The delicate seafood swirls with rich, golden garlic butter, creating a symphony of flavors that will make your taste buds sing.

Each tender shrimp absorbs the luxurious butter, infusing every bite with deep, savory notes.

Cooking this dish requires minimal effort but delivers maximum satisfaction.

The ingredients are simple yet powerful, transforming an ordinary weeknight dinner into something spectacular.

With just a few pantry staples, you can whip up this elegant seafood delight in less than 15 minutes.

Prepare to be amazed by the incredible taste that awaits you.

FAQs

  • Can I use frozen shrimp for this recipe?

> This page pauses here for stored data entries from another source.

/-- The parts of the state that a command may change. No command changes the queue. -/
def commandParts : Instr → List Part
  | .slotRefresh => [.img]
  | .prsntNEdge .. | .lostPortWalkEnd .. | .ackReceived .. => [.ports]
  | .dynamicAddressAssign .. => [.sys]
  | .bucketSlotRelease .. => [.tabs]
  | .fmApiMessage .. => [.out, .free]
  | .tikFtimeLowRead => [.pit, .out]
  | .autoRebind .. => [.ports, .fab]
  | .meradOfferRx .. | .meradAcceptRx .. | .meradConfirmRx .. | .l0pRequestRx .. | .flitTransmit .. => [.ports, .out]
  | .recBufRead => [.recorder, .out]
  | .strapSample .. => [.regs, .dom]
  | .creditUpdateRx .. => [.regs, .ports]
  | .recMarkRx .. => [.regs, .recorder]
  | .tcrNFall .. => [.sys, .tool]
  | .configRequest .. => [.host, .out, .free]
  | .ideKmRequest .. => [.ports, .out, .free]
  | .egressRestart .. | .bisnpFromBacking .. => [.regs, .fab, .out]
  | .slotRefreshEnd => [.regs, .img, .out]
  | .pwrgdRise .. | .l0pWidthChangeEnd .. => [.regs, .ports, .recorder]
  | .pllLock => [.regs, .sys, .free]
  | .portPowerUpStart .. => [.sys, .ports, .out]
  | .biconflict .. => [.regs, .fab, .home, .out]
  | .ppsInEdge | .timeClkReturn => [.regs, .pit, .recorder, .free]
  | .dllUp .. => [.regs, .ports, .recorder, .out]
  | .flushEnd .. => [.regs, .sys, .ports, .tool]
  | .counterSnapshot .. | .bwWindowClose .. | .doorbellReadComplete .. | .descriptorFetch .. | .descriptorStart .. | .nop ..
    | .sourceMap .. | .sourceMapRead .. | .counterCfg .. | .bwWindow .. | .counterRead .. | .stageProgramEnd .. | .imageActivate ..
    | .imageActivateCold .. | .ringReset .. | .ringStatus .. => reports
  | .tableRead .. | .blwCoefLoad .. | .imageStage .. => .bel :: reports
  | .progUnload .. | .workSubmit .. => .eng :: reports
  | .auditReclaimEnd .. | .barrierComplete | .barrier .. => .fab :: reports
  | .ideKey .. => .ports :: reports
  | .recStop .. | .replaySpanEnd => .recorder :: reports
  | .planSwitch .. | .timeStep .. => .pit :: reports
  | .pwrOkFall | .rstNAssert => [.regs, .sys, .eng, .fab, .bel, .recorder, .out]
  | .healthRecord => .sys :: reports
  | .recStart .. | .spillWriteComplete .. => .bel :: .recorder :: reports
  | .progLoad .. => .eng :: .bel :: reports
  | .domainCreate .. => .eng :: .dom :: reports
  | .marionetteAccess .. => .fab :: .bel :: reports
  | .portBind .. => .ports :: .fab :: reports
  | .linkTrained .. => .ports :: .recorder :: reports
  | .ptmResponseRx .. => .pit :: .recorder :: reports
  | .engineResponse .. => .eng :: .fab :: .recorder :: reports
  | .writebackIssue .. => .fab :: .home :: .bel :: reports
  | .bucketWrite .. | .bucketClear .. => .fab :: .tabs :: .recorder :: reports
  | .planLoad .. => .pit :: .eng :: .bel :: reports
  | .regulatorReading .. => .sys :: .bel :: .recorder :: reports
  | .windowBind .. | .windowUnbind .. | .pbrWrite .. | .ldBind .. | .ldUnbind .. | .portRidmap ..
    => .dom :: .fab :: .tabs :: .recorder :: reports
  | .engineFailure .. | .engineRetire .. => .eng :: .fab :: .bel :: .recorder :: reports
  | .functionLevelReset .. | .rds .. | .rdx .. | .upg .. | .rdu .. | .wru .. | .atomic .. | .wb .. | .cev .. | .rspi .. | .rsps ..
    | .fwdData .. | .fwdNack .. | .memd .. | .writebackComplete .. | .evqCreate .. | .evqDestroy .. | .activateDrained | .ringCreate ..
    | .ringDoorbell .. => .fab :: .home :: .bel :: .recorder :: reports
  | .columnAdmit .. => .ports :: .fab :: .bel :: .recorder :: reports
  | .ingressHoldRelease .. => .ports :: .fab :: .tabs :: .recorder :: reports
  | .trainModeTimeout .. | .ptmDialogue | .holdoverLimitExpire | .boundaryFix | .budgetSpent .. | .spareLoadEnd .. | .progCopyEnd ..
    | .add .. | .sub .. | .and .. | .or .. | .xor .. | .shl .. | .shr .. | .sar .. | .mul .. | .min .. | .max .. | .movi .. | .rdt ..
    | .br .. | .loop .. | .waito .. | .waitoExpire .. | .fence .. | .lop .. | .lzero .. | .wbDone | .shaperRefresh | .doorbellPoll ..
    | .activateVerifyEnd | .trialWindowEnd | .imageConfirm .. | .poweredHours | .retentionCheck .. | .faultnHoldExpire
    => .pit :: .eng :: .tabs :: .bel :: reports
  | .faultClear .. | .faultClearAll .. => .sys :: .pit :: .ports :: .tool :: reports
  | .domainResetDrained => .dom :: .fab :: .home :: .bel :: .recorder :: reports
  | .tlistWrite .. => .dom :: .fab :: .tabs :: .bel :: .recorder :: reports
  | .domainDestroy .. | .domainReset .. => .eng :: .dom :: .ports :: .fab :: .recorder :: reports
  | .ringDestroy .. => .eng :: .fab :: .home :: .bel :: .recorder :: reports
  | .rtLoadEnd .. | .unbindWalkStart => .fab :: .tabs :: .home :: .bel :: .recorder :: reports
  | .revokeDone | .domainResetWalkEnd => .pit :: .eng :: .dom :: .tabs :: .bel :: reports
  | .reseqTimeout .. => .pit :: .eng :: .fab :: .tabs :: .bel :: reports
  | .meradOfferRepeat .. | .meradWaitExpire .. | .l0pWidenTimer .. | .l0pProtectStart .. | .ackTimerExpire .. | .creditUpdateTimer ..
    | .proofDeadline .. => .pit :: .eng :: .ports :: .tabs :: .bel :: reports
  | .timeSourceLoss .. | .end_ .. | .lds .. | .sts .. | .lls .. | .sls .. | .lext .. | .lins .. | .pubh .. | .crcl .. | .crcs ..
    | .recQuiescePoint | .digestSpanEnd => .pit :: .eng :: .tabs :: .bel :: .recorder :: reports
  | .pllLockTimeout | .clockMonitorLoss => .sys :: .eng :: .fab :: .bel :: .recorder :: reports
  | .tickOutPulseEnd .. | .ageingSample .. => .sys :: .pit :: .eng :: .tabs :: .bel :: reports
  | .ruleWrite .. | .ruleClear .. => .dom :: .fab :: .tabs :: .home :: .bel :: .recorder :: reports
  | .dispatchDue .. | .engineFence .. | .ldl .. | .stl .. | .stlm .. | .cpy .. | .pub .. | .red .. | .atom32 .. | .atom64 ..
    | .recSectionsDone | .recQlimitExpire | .activateDrainStart | .activateDrainTimeout | .admissionIntervalOpen ..
    => .pit :: .eng :: .fab :: .tabs :: .bel :: .recorder :: reports
  | .ageLimitExpire .. => .pit :: .eng :: .ports :: .fab :: .tabs :: .bel :: reports
  | .bellowsInterval => .pit :: .eng :: .ports :: .tabs :: .bel :: .recorder :: reports
  | .windowOpen .. => .sys :: .pit :: .eng :: .fab :: .tabs :: .bel :: reports
  | .dischLeadExpire .. | .perstHoldExpire .. => .sys :: .pit :: .eng :: .ports :: .tabs :: .bel :: reports
  | .domainResetDone => .eng :: .dom :: .fab :: .tabs :: .home :: .bel :: .recorder :: reports
  | .retryDue .. | .watchRecall .. | .scrubStep .. | .recQuiesceStart
    => .pit :: .eng :: .fab :: .tabs :: .home :: .bel :: .recorder :: reports
  | .retrainStart .. | .retrainEnd .. | .linkDown .. | .hotResetRx .. | .ideCheckFail .. | .flitReceived .. | .nakReceived ..
    | .toolDrainEnd .. | .portDown .. => .sys :: .ports :: .fab :: .tabs :: .home :: .bel :: .recorder :: reports
  | .supplyMonitorFault | .tempSample .. => .sys :: .pit :: .eng :: .fab :: .tabs :: .bel :: .recorder :: reports
  | .windowClose .. => .sys :: .pit :: .eng :: .ports :: .fab :: .tabs :: .bel :: reports
  | .epochSlotFree => .eng :: .dom :: .ports :: .fab :: .tabs :: .home :: .bel :: .recorder :: reports
  | .columnAudit .. | .arbiterChoose .. => .sys :: .eng :: .ports :: .fab :: .tabs :: .home :: .bel :: .recorder :: reports
  | .pwrgdFall .. => .sys :: .ports :: .tool :: .fab :: .tabs :: .home :: .bel :: .recorder :: reports
  | .tickBoundary => .sys :: .pit :: .eng :: .ports :: .fab :: .tabs :: .bel :: .recorder :: reports
  | .toolReleaseRequest .. | .proofSample .. | .tcrNRise ..
    => .sys :: .pit :: .eng :: .ports :: .tool :: .tabs :: .bel :: .recorder :: reports
  | .recReplay .. => .pit :: .eng :: .dom :: .ports :: .fab :: .tabs :: .home :: .bel :: .recorder :: reports
  | .selftestDone .. | .messageIngress .. => .sys :: .eng :: .ports :: .tool :: .fab :: .tabs :: .home :: .bel :: .recorder :: reports
  | .replayTimerExpire .. | .snoopTimeout .. | .toolDrainCut ..
    => .sys :: .pit :: .eng :: .ports :: .fab :: .tabs :: .home :: .bel :: .recorder :: reports
  | .recoveryLenWrite .. | .recoveryDataWrite .. | .recoveryGo | .glbResetWrite .. | .setupWrite .. | .tickEnableClear ..
    | .tickEnableSet .. | .timeSourceSelect .. | .quadModeWrite .. | .xbrPresetWrite .. | .pmcFreezeSet .. | .pmcFreezeClear ..
    | .fltThreshWrite .. | .fltClrIndex .. | .fltClrAll .. | .mringEnable .. | .mringDisable .. | .fuseKeyProgram ..
    | .spiReleaseWrite .. | .blwSet .. | .dbgSet ..
    => .sys :: .pit :: .eng :: .ports :: .tool :: .fab :: .home :: .bel :: .recorder :: reports
  | .faultInject .. | .faultInjectLive ..
    => .sys :: .eng :: .dom :: .ports :: .tool :: .fab :: .tabs :: .home :: .bel :: .recorder :: reports
  | .prsntFilterExpire .. | .pwrgdTimeout ..
    => .sys :: .pit :: .eng :: .ports :: .tool :: .fab :: .tabs :: .home :: .bel :: .recorder :: reports
  | .vddAonRise | .pwrOkRise | .rstNRelease | .imageLoadEnd | .jtagInstruction .. | .activatePauseEnd | .fallbackDrainRetry
    | .coldStartDelayExpire => .sys :: .pit :: .eng :: .dom :: .ports :: .tool :: .fab :: .tabs :: .home :: .bel :: .recorder :: reports
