-- ==== Sys2Proof/Certificates/Slice0/Obligations.lean ====
section
/-! DEFINITION. The statements of this row for the provers. `Next` says that a command answers a next state, `Completes` that it does and
writes its completion, `Only` what may differ; they, and the conditions on states, stand in Safety. -/

open Sys2Proof Sys2Proof.Machine

/-! ### The whole machine -/

/-- A step takes the command at the front of the queue and runs it with the queue's rest (log 1). With an empty queue one CCLK edge passes
(log 6): it changes no table, no port and no register but what counts time, and FTIME advances by the rate word (R37). In a replay more of
the record is read, and the core stands while it is held; else the items of the CCLK act and it passes (R588). -/
def Obligations.StepRunsFront : Prop :=  (∀ (c : Instr) (l : List Instr) (s : State), step { s with pending := c :: l } = exec c { s with pending := l })
  ∧ (∀ s : State, s.pending = [] → s.rec_.st ≠ .replay →
    ∃ t, step s = .next t ∧ Only (.pit :: .eng :: .bel :: .recorder :: .tabs :: reports) s t
      ∧ (s.cclkRuns = true → (t.pit.ftime * 2 ^ 32 + t.pit.frac) % 2 ^ 96 = (s.pit.ftime * 2 ^ 32 + s.pit.frac + s.pit.rate) % 2 ^ 96))
  ∧ ∀ s : State, s.pending = [] → s.rec_.st = .replay →
    (s.cclkRuns = false → step s = .next s)
    ∧ (s.cclkRuns = true → ∃ n : Nat, n ≤ s.rec_.feed.length ∧
      let u : State := { s with rec_ := { s.rec_ with fed := n }, free := s.free + 1 }
      (u.replayHeld = true → step s = .next u) ∧ (u.replayHeld = false → step s = .next u.presentItems.replayCclk))

/-- The state before power: every table in its form and nothing waiting; the supplies are off, no port has a partner, no message is in the
core, the recorder is idle. The values that the spec does not state for it are the model's own (log 5, log 10). -/
def Obligations.ResetState : Prop :=  State.reset.wf ∧ State.reset.pending = [] ∧ State.reset.out = [] ∧ State.reset.sys.vddAon = false ∧ State.reset.sys.pwrOk = false
    ∧ State.reset.sys.corePower = false ∧ (∀ p : PortId, (State.reset.port p).prsnt = false) ∧ State.reset.fab.msgs = []
    ∧ State.reset.rec_.st = .idle ∧ State.reset.serving = false ∧ ∀ e : EngineId, State.reset.item e = none

/-- What a command may change: nothing outside its parts, the queue never. -/
def Obligations.CommandFrames : Prop := ∀ (c : Instr) (s t : State), exec c s = .next t → Only (commandParts c) s t

/-- From every state whose tables are in their canonical form a step answers a next state, no fault and no refusal, and its tables are in
their canonical form again: equal contents stay equal data. -/
def Obligations.StepKeepsForm : Prop := ∀ s : State, s.wf → ∃ t, step s = .next t ∧ t.wf

/-- Every command keeps what cannot be taken back: programmed fuses, what the outside has been told, free values already taken (R603, R631).
-/
def Obligations.StepTakesNothingBack : Prop :=  ∀ s t : State, step s = .next t → s.img.fusesKept t.img ∧ s.tells t ∧ s.free ≤ t.free

/-- A command of a ring is checked in the order of R486: an FMT other than 1 or 2 is UNSUPPORTED, then NOCPL in format 1 and a DOMAIN above
4,095 are BAD_DESC; while the device does not serve, no command has an effect. -/
def Obligations.CommandChecks : Prop :=  ∀ (c : Instr) (h : Hdr) (s : State), commandHeader c = some h →
    (s.serving = false → exec c s = .next s)
    ∧ (s.serving = true → h.fmt ≠ 1 → h.fmt ≠ 2 → Completes c h { status := .unsupported } s (· = s))
    ∧ (s.serving = true → h.fmt = 1 → h.nocpl = true → Completes c h { status := .badDesc, code := 3 } s (· = s))
    ∧ (s.serving = true → h.fmt = 2 → 4095 < h.domain.toNat → Completes c h { status := .badDesc, code := 8 } s (· = s))

/-- A completion of a descriptor (R495, R497): its record takes the next entry of the ring's CQ and the reservation made at the fetch; in
format 2 with NOCPL and status OK no record is written and the reservation goes back. No other ring but its own and its CQ moves. -/
def Obligations.CompletionWritten : Prop :=  ∀ (h : Hdr) (x : Cpl) (s : State) (r q : Ring), s.ring h.ring.val = some r → r.state ≠ .error → s.cqOf h.ring.val ≠ h.ring.val →
    s.ring (s.cqOf h.ring.val) = some q → q.reserved ≠ 0 → s.ringServes (s.cqOf h.ring.val) = true →
    (h.fmt = 2 → h.nocpl = true → x.status = .ok →
      (s.complete h x).ring (s.cqOf h.ring.val) = some { q with reserved := q.reserved - 1 } ∧ (s.complete h x).out = s.out)
    ∧ ((h.nocpl = false ∨ x.status ≠ .ok) → s.hostAllows q.domain q.space q.port (q.base + 32 * (q.prod % 2 ^ q.log2n)) needW = true → q.evqEn = false →
      (s.complete h x).ring (s.cqOf h.ring.val) = some { q with reserved := q.reserved - 1, prod := (q.prod + 1) % 2 ^ 32 }
        ∧ (∃ rec : CplRec, .cpl (s.cqOf h.ring.val) q.prod rec.words ∈ (s.complete h x).out ∧ rec.sq = h.ring.val ∧ rec.status = x.status ∧ rec.tag = h.tag.toNat)
        ∧ (s.complete h x).ring h.ring.val = some (r.finish h.tag.toNat)
        ∧ ∀ n, n ≠ h.ring.val → n ≠ s.cqOf h.ring.val → (s.complete h x).ring n = s.ring n)

/-- The decision of a check unit (R400, R402): a lock of another domain over the part refuses it, whatever else stands; else a rule of the
domain that covers the part and permits the access allows it; else it is refused. An access is cut into 64-byte parts that cover it. -/
def Obligations.RegionDecision : Prop :=  (∀ (s : State) (d space port a : Nat) (n : Need),
    let locked : Prop := ∃ k r, (k, some r) ∈ s.dom.rules ∧ r.lock = true ∧ r.covers space port a = true ∧ ruleDomain k ≠ d
    let ruled : Prop := ∃ k r, (k, some r) ∈ s.dom.rules ∧ ruleDomain k = d ∧ r.covers space port a = true ∧ r.permits n = true
    (locked ↔ ∃ tag, decidePart s d space port a n = .refusedLock tag)
      ∧ (¬ locked ∧ ruled ↔ decidePart s d space port a n = .allowed)
      ∧ (¬ locked ∧ ¬ ruled ↔ decidePart s d space port a n = .refused))
  ∧ (∀ a len : Nat, 0 < len → (∀ x ∈ partsOf a len, a ≤ x ∧ x < a + len) ∧ ∀ b, a ≤ b → b < a + len → ∃ x ∈ partsOf a len, x / 64 = b / 64)

/-- R541: an occurrence whose key matches a valid entry adds 1 to that entry's COUNT, which saturates, and raises no further event. -/
def Obligations.RepeatedFaults : Prop :=  ∀ (s : State) (cause unit detail addr i : Nat) (inj : Bool) (e : FltEntry), s.findFlt cause unit = some (i, e) →
    (s.collectAs cause unit inj detail addr).fltEntry i = some { e with count := min 65535 (e.count + 1) }
      ∧ (∀ j, j ≠ i → (s.collectAs cause unit inj detail addr).fltEntry j = s.fltEntry j)
      ∧ (s.collectAs cause unit inj detail addr).out = s.out ∧ (s.collectAs cause unit inj detail addr).host = s.host

/-- R359: S0 reads as 0 and every write to it is discarded; each of the other registers keeps the 64 bits written to it, and no write to one
reaches another. -/
def Obligations.ZeroRegister : Prop :=  ∀ (g : Engine) (d f : Fin 32) (v : Word), g.getS 0 = 0 ∧ g.setS 0 v = g ∧ (d ≠ 0 → (g.setS d v).getS d = v)
    ∧ (f ≠ d → (g.setS d v).getS f = g.getS f)

/-- R207: an epoch e is older than the current epoch E when (E − e) modulo 65,536 lies between 1 and 255. -/
def Obligations.OlderEpochs : Prop :=  ∀ e f : Nat, e < 65536 → f < 65536 → (olderEpoch e f = true ↔ 1 ≤ ((f : Int) - e) % 65536 ∧ ((f : Int) - e) % 65536 ≤ 255)

/-- R391: D0 is ACTIVE from cold start, and DOMAIN_RESET and DOMAIN_DESTROY naming D0 are DENIED. -/
def Obligations.FirstDomain : Prop :=  (∀ (s : State) (cause : Nat), ((s.coldStart cause).domain 0).st = .active)
  ∧ ∀ (h : Hdr) (q : Bool) (s : State), Admitted h [] s → h.domain = 0 →
    Completes (.domainReset h q) h { status := .denied } s (· = s) ∧ Completes (.domainDestroy h) h { status := .denied } s (· = s)

/-! ### Start, power, management (spec 18) -/

/-- The rows that start the device cold or power it down (R623, R629, R630). -/
def Obligations.ColdStarts : Prop :=  (∀ s : State, s.sys.pwrOk = false →
    Next .vddAonRise s fun t => t.sys.vddAon = true ∧ t.sys.corePower = false ∧ t.rd R.GLB_START_CAUSE = 1
      ∧ t.rd R.GLB_START_PHASE_STEP = 1 ∧ t.pit = Pitch.init ∧ t.ports = s.ports.map Port.pins)
  ∧ (∀ s : State, s.sys.vddAon = true → s.sys.pwrOk = false → s.sys.rstN = true → s.sys.lowSince = true →
    Next .pwrOkRise s fun t => t.sys.pwrOk = true ∧ t.sys.corePower = true ∧ t.rd R.GLB_START_CAUSE = 2
      ∧ t.rd R.GLB_START_PHASE_STEP = 2 ∧ t.img.fused = s.img.fused ∧ t.img.slotA = s.img.slotA)
  ∧ (∀ s : State, s.sys.rstN = false → s.sys.pwrOk = true →
    Next .rstNRelease s fun t => t.sys.rstN = true ∧ t.rd R.GLB_START_CAUSE = 3 ∧ t.rd R.GLB_START_PHASE_STEP = 2)
  ∧ (∀ (s : State) (c : Nat), s.sys.coldDue = some c → c < 8 → s.sys.pwrOk = true → s.sys.rstN = true →
    Next .coldStartDelayExpire s fun t => t.sys.coldDue = none ∧ t.rd R.GLB_START_CAUSE = c % 8 ∧ t.rd R.GLB_START_PHASE_STEP = 2
     )

/-- A fall of PWR_OK, and what acts as one: the outputs and the core go down in one step (R623, R643). -/
def Obligations.PowerFalls : Prop :=  let down (s t : State) : Prop :=
    t.sys.perstN = 0 ∧ t.sys.pwren = 0 ∧ t.sys.disch = BitVec.allOnes 64 ∧ t.sys.corePower = false ∧ t.sys.lowSince = true
      ∧ t.fab.msgs = [] ∧ t.bel.pBal = s.bel.prevDyn ∧ t.rec_.frozen = true ∧ Only [.fab, .eng, .sys, .bel, .regs, .recorder, .out] s t
  (∀ s : State, s.sys.pwrOk = true → Next .pwrOkFall s fun t => t.sys.pwrOk = false ∧ down s t)
  ∧ (∀ s : State, s.sys.rstN = true → s.sys.corePower = true → Next .rstNAssert s fun t => t.sys.rstN = false ∧ down s t)
  ∧ (∀ s : State, s.sys.vddAon = true → s.rd R.GLB_STRAP_BOOT_SEL ≠ 3 → s.sys.jtagHold = false → s.sys.corePower = true →
    Next (.jtagInstruction .test) s fun t => t.sys.jtagHold = true ∧ t.sys.jtagIr = .test ∧ down s t)
  ∧ (∀ (s : State) (ir : JtagIr), s.sys.vddAon = true → s.rd R.GLB_STRAP_BOOT_SEL = 3 →
    exec (.jtagInstruction ir) s = .next { s with sys := { s.sys with jtagIr := ir } })

/-- Steps 2 to 5 of the start: straps, PLL, self-test (R626, R634, R636, R639). Steps 6 to 10: the recovery image, and the end of the load
(R640, R636, R40). A recovery image that passes the checks runs; one that fails them empties the buffer, which is the model's choice (log
48). -/
def Obligations.StartSteps : Prop :=
  ((∀ (s : State) (b : BitVec 2) (m : BitVec 6), s.inStep 2 = true →
      Next (.strapSample b m) s fun t => t.rd R.GLB_STRAP_BOOT_SEL = b.toNat ∧ t.rd R.GLB_STRAP_MGR_SEL = m.toNat
        ∧ t.rd R.GLB_START_PHASE_STEP = 4 ∧ t.dom = Dom.init m.toNat ∧ Only [.regs, .dom] s t)
    ∧ (∀ s : State, s.inStep 4 = true →
      Next .pllLock s fun t => t.rd R.GLB_CLK_PLL_LOCK = 1 ∧ t.rd R.GLB_START_PHASE_STEP = 5
        ∧ t.sys = { s.sys with oscOnly := false } ∧ Only [.regs, .sys, .free] s t)
    ∧ (∀ s : State, s.inStep 4 = true →
      Next .pllLockTimeout s fun t => t.flt.safe = true ∧ t.rd R.FLT_LAST_CAUSE = 0x404 ∧ t.sys.oscOnly = true ∧ t.rec_.frozen = true
        ∧ t.fab.msgs = [] ∧ Only [.regs, .sys, .flt, .eng, .fab, .bel, .recorder, .out] s t)
    ∧ (∀ (s : State) (us : Nat), s.inStep 5 = true → s.rd R.GLB_STRAP_BOOT_SEL = 1 →
      Next (.selftestDone us [] [] []) s fun t => t.rd R.GLB_START_PHASE_STEP = 7 ∧ t.rd R.GLB_START_PHASE_SELFTEST_US = min 65535 us
        ∧ t.img = { s.img with running := none, src := 0, alt := false, refreshDue := false, health := none }
        ∧ Only [.regs, .flt, .img, .out] s t))
  ∧ ((∀ s : State, s.inStep 7 = true → s.rd R.GLB_STRAP_BOOT_SEL = 2 → s.img.running = none →
      s.rd R.GLB_CTRL_I3C_WR = 1 → s.rd R.GLB_CTRL_SEAL = 0 →
      (s.imageFails s.sys.rcvData.reverse = none → Next .recoveryGo s fun t => t.rd R.GLB_RCV_CTRL_STATUS = 1
        ∧ t.img = { s.img with running := some (readImage s.sys.rcvData.reverse), src := 3, health := (readImage s.sys.rcvData.reverse).health }
        ∧ Only [.regs, .img] s t)
      ∧ (∀ c, s.imageFails s.sys.rcvData.reverse = some c → Next .recoveryGo s fun t => t.rd R.GLB_RCV_CTRL_STATUS = 2
        ∧ t.sys.rcvPos = 0 ∧ t.sys.rcvData = [] ∧ t.img.running = none ∧ Only [.regs, .sys] s t))
    ∧ (∀ s u : State, s.inStep 7 = true → s.loadReady = true → u = ((s.coldLoad s.img.running).forceManagerPort).toStep 8 →
      u.isLowest u.mgrPort = true → u.cfgRole u.mgrPort = 1 → Next .imageLoadEnd s fun t => t.pit.running = true))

Yes, you can use frozen shrimp. Just make sure to thaw them completely and pat them dry before cooking to ensure proper searing and prevent excess moisture.

  • How do I know if the shrimp are cooked correctly?

Look for these signs: the shrimp turn opaque, curl slightly, and change from grayish to pink or orange. They typically take 4-5 minutes total to cook through.

  • What if I don't have fresh parsley?

No problem! You can substitute with dried parsley or skip it altogether. Alternatively, use fresh chives or cilantro for a similar fresh herb touch.

  • Is this recipe spicy?

The red pepper flakes add a mild heat, but you can adjust the amount to your preference. For no heat, simply omit the red pepper flakes completely.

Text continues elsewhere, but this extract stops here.